We recommend five more retellings of the Ramayana, which you must read if you enjoy the story of Rama.
1. Ramayana by C Rajagopalachari:
If you are reading the Ramayana for the first time, then is the book that you should read. It does not deviate from Valmiki’s Ramayana and tells the story without any new additions of imagination. Written by the statesman and last Governor General of India, C Rajagopalachari, in 1951 the book has run into 42 impressions. Isn’t it impressive?
2. Sita’s Ramayana by Samhita Arni: This beautifully produced book, offers Ramayana in the graphic novel style, with illustrations by traditional patua folk artist Moyna Chitrakar. Samhita Arni tells the story through Sita’s perspective, who is imprisoned in Ashoka Vana. She learns of the war through Trijatha, Vibhishana’s daughter who describes the war to her. This book was on The New York Times Bestseller list for two weeks in 2011.
3. Sita’s Ascent by Vayu Naidu: The book starts from where the Ramayana ends for most of us. Affected by the gossip about Sita’s chastity, Rama sends Sita away to Valmiki’s ashram. A heavily pregnant Sita feels betrayed by both Rama and Lakshmana who rode her to the ashram. Through her remembrances of the time she was imprisoned by Ravana, we see Sita as a strong woman.
4. Sita: An Illustrated Retelling of the Ramayana, by Devdutt Pattanaik: Written by the popular Devdutt Pattanaik, this book too attempts to retell the Ramayana through Sita’s eyes. Here the story begins from the time Sita is a child.
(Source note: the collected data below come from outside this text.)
-- ==== Sys2Proof/Machine/Operands.lean ====
section
/-! DEFINITION. How operations read their operands: character classes (30_encoding.md R91), reads of the callsign
(43_packer.md R211), the searches for brackets and slashes, and the six-character fields of the packer
(43_packer.md R212 to R216, R223). -/

namespace Sys2Proof.Machine

/-! ## Characters (00_scope.md R12) -/

def isDigit (c : Byte) : Bool := decide (0x30 ≤ c.toNat ∧ c.toNat ≤ 0x39)

def isUpper (c : Byte) : Bool := decide (0x41 ≤ c.toNat ∧ c.toNat ≤ 0x5A)

def isLower (c : Byte) : Bool := decide (0x61 ≤ c.toNat ∧ c.toNat ≤ 0x7A)

def upcase (c : Byte) : Byte := if isLower c then c - 0x20#8 else c

def isBlank (c : Byte) : Bool := c == chSpace || c == chNul

/-- A byte as an unsigned integer. -/
def byteInt (c : Byte) : Int := (c.toNat : Int)

/-- `code(c)` (43_packer.md R212). -/
def charCode (c : Byte) : Int :=
  if isDigit c then byteInt c - 0x30
  else if isUpper c then byteInt c - 0x37
  else 36

/-! ## The callsign -/

/-- `ext(i)`: the callsign read past its end (43_packer.md R211). -/
def extChar (call : Vector Byte 12) (i : Nat) : Byte := call[i]?.getD chNul

/-- The least `i` in 0..11 with `CALL[i] = '/'` (43_packer.md R214). -/
def slashIndex (call : Vector Byte 12) : Option Nat := call.toList.findIdx? (· == chSlash)

/-- The least `i` in 1..11 with `CALL[i] = '>'` (43_packer.md R214, R232). -/
def closeIndex (call : Vector Byte 12) : Option Nat :=
  ((call.toList.drop 1).findIdx? (· == chGreater)).map (· + 1)

/-- `CALL[0] = '<'` (43_packer.md R214). -/
def opensBracket (call : Vector Byte 12) : Bool := call[0] == chLess

/-! ## Six-character fields -/

/-- The first six slots, `CALL[0..5]` (43_packer.md R220). -/
def firstSix (call : Vector Byte 12) : Vector Byte 6 := Vector.ofFn fun i => extChar call i.val

/-- `call28` (43_packer.md R213). -/
def call28 (s : Vector Byte 6) : Int :=
  ((((charCode s[0] * 36 + charCode s[1]) * 10 + charCode s[2]) * 27 + (charCode s[3] - 10)) * 27
    + (charCode s[4] - 10)) * 27 + (charCode s[5] - 10)

/-- `pad6` (43_packer.md R215): one shift right when the second character is a digit and the third a letter. -/
def pad6 (s : Vector Byte 6) : Vector Byte 6 :=
  if isDigit s[1] && isUpper s[2] then #v[chSpace, s[0], s[1], s[2], s[3], s[4]] else s

/-- One slot of `canon6` (43_packer.md R216). -/
def canonChar (c : Byte) : Byte :=
  if isDigit (upcase c) || isUpper (upcase c) then upcase c else chSpace

/-- `canon6` (43_packer.md R216). -/
def canon6 (s : Vector Byte 6) : Vector Byte 6 := Vector.ofFn fun i => canonChar s[i]

/-- The base call before the slash, for the suffix forms (43_packer.md R223). -/
def baseSuffix (call : Vector Byte 12) (sp : Nat) : Vector Byte 6 :=
  pad6 (canon6 (Vector.ofFn fun i => if i.val < sp then extChar call i.val else chSpace))

/-- The base call after the slash, for the form with the text in front (43_packer.md R223). -/
def basePrefix (call : Vector Byte 12) (sp : Nat) : Vector Byte 6 :=
  pad6 (canon6 (Vector.ofFn fun i => extChar call (sp + 1 + i.val)))

/-- The offset of a single suffix character (43_packer.md R224). -/
def suffixOffset (c : Byte) : Int :=
  if isDigit c then byteInt c - 0x30
  else if isUpper c then byteInt c - 0x37
  else 38

/-- One of the at most three characters before the slash (43_packer.md R229). -/
def prefixChar (call : Vector Byte 12) (sp i : Nat) : Byte :=
  if i < sp ∧ i < 3 then extChar call i else chSpace

/-- The three characters of the front text after its one right shift (43_packer.md R229). -/
def prefixChars (call : Vector Byte 12) (sp : Nat) : Byte × Byte × Byte :=
  if isBlank (prefixChar call sp 2) then (chSpace, prefixChar call sp 0, prefixChar call sp 1)
  else (prefixChar call sp 0, prefixChar call sp 1, prefixChar call sp 2)

/-- The fold `p` over the three characters (43_packer.md R229). -/
def prefixFold (call : Vector Byte 12) (sp : Nat) : Int :=
  let (a, b, c) := prefixChars call sp
  (charCode a * 37 + charCode b) * 37 + charCode c

/-- The locator rotated left by one character (43_packer.md R233). -/
def rotateLoc (loc : Vector Byte 6) : Vector Byte 6 := #v[loc[1], loc[2], loc[3], loc[4], loc[5], loc[0]]

end Sys2Proof.Machine
end

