-- ==== Sys2Proof/Machine/Convolutional.lean ====
section
/-! DEFINITION. The Convolutional Encoder: CONV (44_convolutional.md R260 to R265). -/

namespace Sys2Proof.Machine

/-- `parity32(x)`: the exclusive-or of the 32 bits (00_scope.md R12). -/
def parity32 (x : Word32) : Bool := (List.range 32).foldl (fun acc k => acc ^^ x.getLsbD k) false

/-- Stream bit `t`: `PKT[t div 8][7 − (t mod 8)]` (20_memory.md R61). -/
def streamBit (pkt : Vector Byte 11) (t : Nat) : Bool := (pkt[t / 8]?.getD 0#8).getLsbD (7 - t % 8)

/-- The 81 input bits of CONV (44_convolutional.md R263). -/
def convInput (pkt : Vector Byte 11) : List Bool := (List.range 81).map (streamBit pkt)

/-- A shift register absorbs a bit: shift left, bit 31 falls off, the bit enters bit 0 (44_convolutional.md
R262). -/
def shiftIn (r : Word32) (b : Bool) : Word32 := (r <<< 1) ||| (BitVec.ofBool b).setWidth 32

/-- The loop of CONV over its input bits: both registers absorb each bit, then the even and the odd output are
emitted (44_convolutional.md R262). Answers the outputs in emission order and the final registers. -/
def convRun : List Bool → Word32 → Word32 → List Bool × Word32 × Word32
  | [], r0, r1 => ([], r0, r1)
  | b :: bs, r0, r1 =>
    let r0 := shiftIn r0 b
    let r1 := shiftIn r1 b
    let rest := convRun bs r0 r1
    (parity32 (r0 &&& poly0) :: parity32 (r1 &&& poly1) :: rest.1, rest.2)

/-- CONV's results: `S`, `REG0`, `REG1`. Both registers start at 0 (44_convolutional.md R261). -/
def convolve (pkt : Vector Byte 11) : Vector Bool 162 × Word32 × Word32 :=
  let out := convRun (convInput pkt) 0#32 0#32
  (Vector.ofFn fun i => out.1.getD i.val false, out.2)

/-- CONV (44_convolutional.md R262). -/
def execConv (s : State) : Host.Outcome State Fault Refusal :=
  let out := convolve s.pkt
  .next (State.goto { s with sBits := out.1, reg0 := out.2.1, reg1 := out.2.2 } phIlv)

end Sys2Proof.Machine
end

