@[simp] theorem State.latchContext_callIn : s.latchContext.callIn = s.callIn := rfl
@[simp] theorem State.latchContext_locIn : s.latchContext.locIn = s.locIn := rfl
@[simp] theorem State.latchContext_pwrIn : s.latchContext.pwrIn = s.pwrIn := rfl
@[simp] theorem State.latchContext_call : s.latchContext.call = s.callIn := rfl
@[simp] theorem State.latchContext_loc : s.latchContext.loc = s.locIn := rfl
@[simp] theorem State.latchContext_pwr : s.latchContext.pwr = s.pwrIn := rfl
@[simp] theorem State.latchContext_phase : s.latchContext.phase = s.phase := rfl
@[simp] theorem State.latchContext_mtype : s.latchContext.mtype = s.mtype := rfl
@[simp] theorem State.latchContext_done : s.latchContext.done = s.done := rfl
@[simp] theorem State.latchContext_err : s.latchContext.err = s.err := rfl
@[simp] theorem State.latchContext_errcode : s.latchContext.errcode = s.errcode := rfl
@[simp] theorem State.latchContext_ha : s.latchContext.ha = s.ha := rfl
@[simp] theorem State.latchContext_hb : s.latchContext.hb = s.hb := rfl
@[simp] theorem State.latchContext_hc : s.latchContext.hc = s.hc := rfl
@[simp] theorem State.latchContext_hash15 : s.latchContext.hash15 = s.hash15 := rfl
@[simp] theorem State.latchContext_nReg : s.latchContext.nReg = s.nReg := rfl
@[simp] theorem State.latchContext_mReg : s.latchContext.mReg = s.mReg := rfl
@[simp] theorem State.latchContext_pkt : s.latchContext.pkt = s.pkt := rfl
@[simp] theorem State.latchContext_reg0 : s.latchContext.reg0 = s.reg0 := rfl
@[simp] theorem State.latchContext_reg1 : s.latchContext.reg1 = s.reg1 := rfl
@[simp] theorem State.latchContext_sBits : s.latchContext.sBits = s.sBits := rfl
@[simp] theorem State.latchContext_dBits : s.latchContext.dBits = s.dBits := rfl
@[simp] theorem State.latchContext_sym : s.latchContext.sym = s.sym := rfl
@[simp] theorem State.latchContext_agenda : s.latchContext.agenda = s.agenda := rfl
@[simp] theorem State.latchContext_rdata : s.latchContext.rdata = s.rdata := rfl
@[simp] theorem State.latchContext_freeCount : s.latchContext.freeCount = s.freeCount := rfl

end

/-! ## `writeFields` -/

section
variable (s : State) (n m : Int)

@[simp] theorem State.writeFields_callIn : (s.writeFields n m).callIn = s.callIn := rfl
@[simp] theorem State.writeFields_locIn : (s.writeFields n m).locIn = s.locIn := rfl
@[simp] theorem State.writeFields_pwrIn : (s.writeFields n m).pwrIn = s.pwrIn := rfl
@[simp] theorem State.writeFields_call : (s.writeFields n m).call = s.call := rfl
@[simp] theorem State.writeFields_loc : (s.writeFields n m).loc = s.loc := rfl
@[simp] theorem State.writeFields_pwr : (s.writeFields n m).pwr = s.pwr := rfl
@[simp] theorem State.writeFields_phase : (s.writeFields n m).phase = s.phase := rfl
@[simp] theorem State.writeFields_mtype : (s.writeFields n m).mtype = s.mtype := rfl
@[simp] theorem State.writeFields_done : (s.writeFields n m).done = s.done := rfl
@[simp] theorem State.writeFields_err : (s.writeFields n m).err = s.err := rfl
@[simp] theorem State.writeFields_errcode : (s.writeFields n m).errcode = s.errcode := rfl
@[simp] theorem State.writeFields_ha : (s.writeFields n m).ha = s.ha := rfl
@[simp] theorem State.writeFields_hb : (s.writeFields n m).hb = s.hb := rfl
@[simp] theorem State.writeFields_hc : (s.writeFields n m).hc = s.hc := rfl
@[simp] theorem State.writeFields_hash15 : (s.writeFields n m).hash15 = s.hash15 := rfl
@[simp] theorem State.writeFields_nReg : (s.writeFields n m).nReg = BitVec.ofInt 28 n := rfl
@[simp] theorem State.writeFields_mReg : (s.writeFields n m).mReg = BitVec.ofInt 22 m := rfl
@[simp] theorem State.writeFields_pkt : (s.writeFields n m).pkt = s.pkt := rfl
@[simp] theorem State.writeFields_reg0 : (s.writeFields n m).reg0 = s.reg0 := rfl
@[simp] theorem State.writeFields_reg1 : (s.writeFields n m).reg1 = s.reg1 := rfl
@[simp] theorem State.writeFields_sBits : (s.writeFields n m).sBits = s.sBits := rfl
@[simp] theorem State.writeFields_dBits : (s.writeFields n m).dBits = s.dBits := rfl
@[simp] theorem State.writeFields_sym : (s.writeFields n m).sym = s.sym := rfl
@[simp] theorem State.writeFields_agenda : (s.writeFields n m).agenda = s.agenda := rfl
@[simp] theorem State.writeFields_rdata : (s.writeFields n m).rdata = s.rdata := rfl
@[simp] theorem State.writeFields_freeCount : (s.writeFields n m).freeCount = s.freeCount := rfl

end

/-! ## `writeHash` -/

section
variable (s : State) (abc : Word32 × Word32 × Word32)

@[simp] theorem State.writeHash_callIn : (s.writeHash abc).callIn = s.callIn := rfl
@[simp] theorem State.writeHash_locIn : (s.writeHash abc).locIn = s.locIn := rfl
@[simp] theorem State.writeHash_pwrIn : (s.writeHash abc).pwrIn = s.pwrIn := rfl
@[simp] theorem State.writeHash_call : (s.writeHash abc).call = s.call := rfl
@[simp] theorem State.writeHash_loc : (s.writeHash abc).loc = s.loc := rfl
@[simp] theorem State.writeHash_pwr : (s.writeHash abc).pwr = s.pwr := rfl
@[simp] theorem State.writeHash_phase : (s.writeHash abc).phase = s.phase := rfl
@[simp] theorem State.writeHash_mtype : (s.writeHash abc).mtype = s.mtype := rfl
@[simp] theorem State.writeHash_done : (s.writeHash abc).done = s.done := rfl
@[simp] theorem State.writeHash_err : (s.writeHash abc).err = s.err := rfl
@[simp] theorem State.writeHash_errcode : (s.writeHash abc).errcode = s.errcode := rfl
@[simp] theorem State.writeHash_ha : (s.writeHash abc).ha = abc.1 := rfl
@[simp] theorem State.writeHash_hb : (s.writeHash abc).hb = abc.2.1 := rfl
@[simp] theorem State.writeHash_hc : (s.writeHash abc).hc = abc.2.2 := rfl
@[simp] theorem State.writeHash_hash15 : (s.writeHash abc).hash15 = abc.2.2.extractLsb' 0 15 := rfl
@[simp] theorem State.writeHash_nReg : (s.writeHash abc).nReg = s.nReg := rfl
@[simp] theorem State.writeHash_mReg : (s.writeHash abc).mReg = s.mReg := rfl
@[simp] theorem State.writeHash_pkt : (s.writeHash abc).pkt = s.pkt := rfl
@[simp] theorem State.writeHash_reg0 : (s.writeHash abc).reg0 = s.reg0 := rfl
@[simp] theorem State.writeHash_reg1 : (s.writeHash abc).reg1 = s.reg1 := rfl
@[simp] theorem State.writeHash_sBits : (s.writeHash abc).sBits = s.sBits := rfl
@[simp] theorem State.writeHash_dBits : (s.writeHash abc).dBits = s.dBits := rfl
@[simp] theorem State.writeHash_sym : (s.writeHash abc).sym = s.sym := rfl
@[simp] theorem State.writeHash_agenda : (s.writeHash abc).agenda = s.agenda := rfl
@[simp] theorem State.writeHash_rdata : (s.writeHash abc).rdata = s.rdata := rfl
@[simp] theorem State.writeHash_freeCount : (s.writeHash abc).freeCount = s.freeCount := rfl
While Pattanaik empasises on Sita being a goddess, he also shows the ordinariness of a woman in her- like the time she spends with her sisters and when she exchanges recipes.
5. The Ramayana Series, by Ashok Banker: This is another retelling where the author has taken liberties with the story and changed it. Here you have Ravana interrupting Sita’s swayamvara, rakshashas lay seige to Mithila and Manthara is Ravana’s disciple. Sita is a warrior like Ram and fights Ravana in an attempt to free herself. This series will make you wonder is Amish took inspiraton from Banker’s retelling of the Ramayana.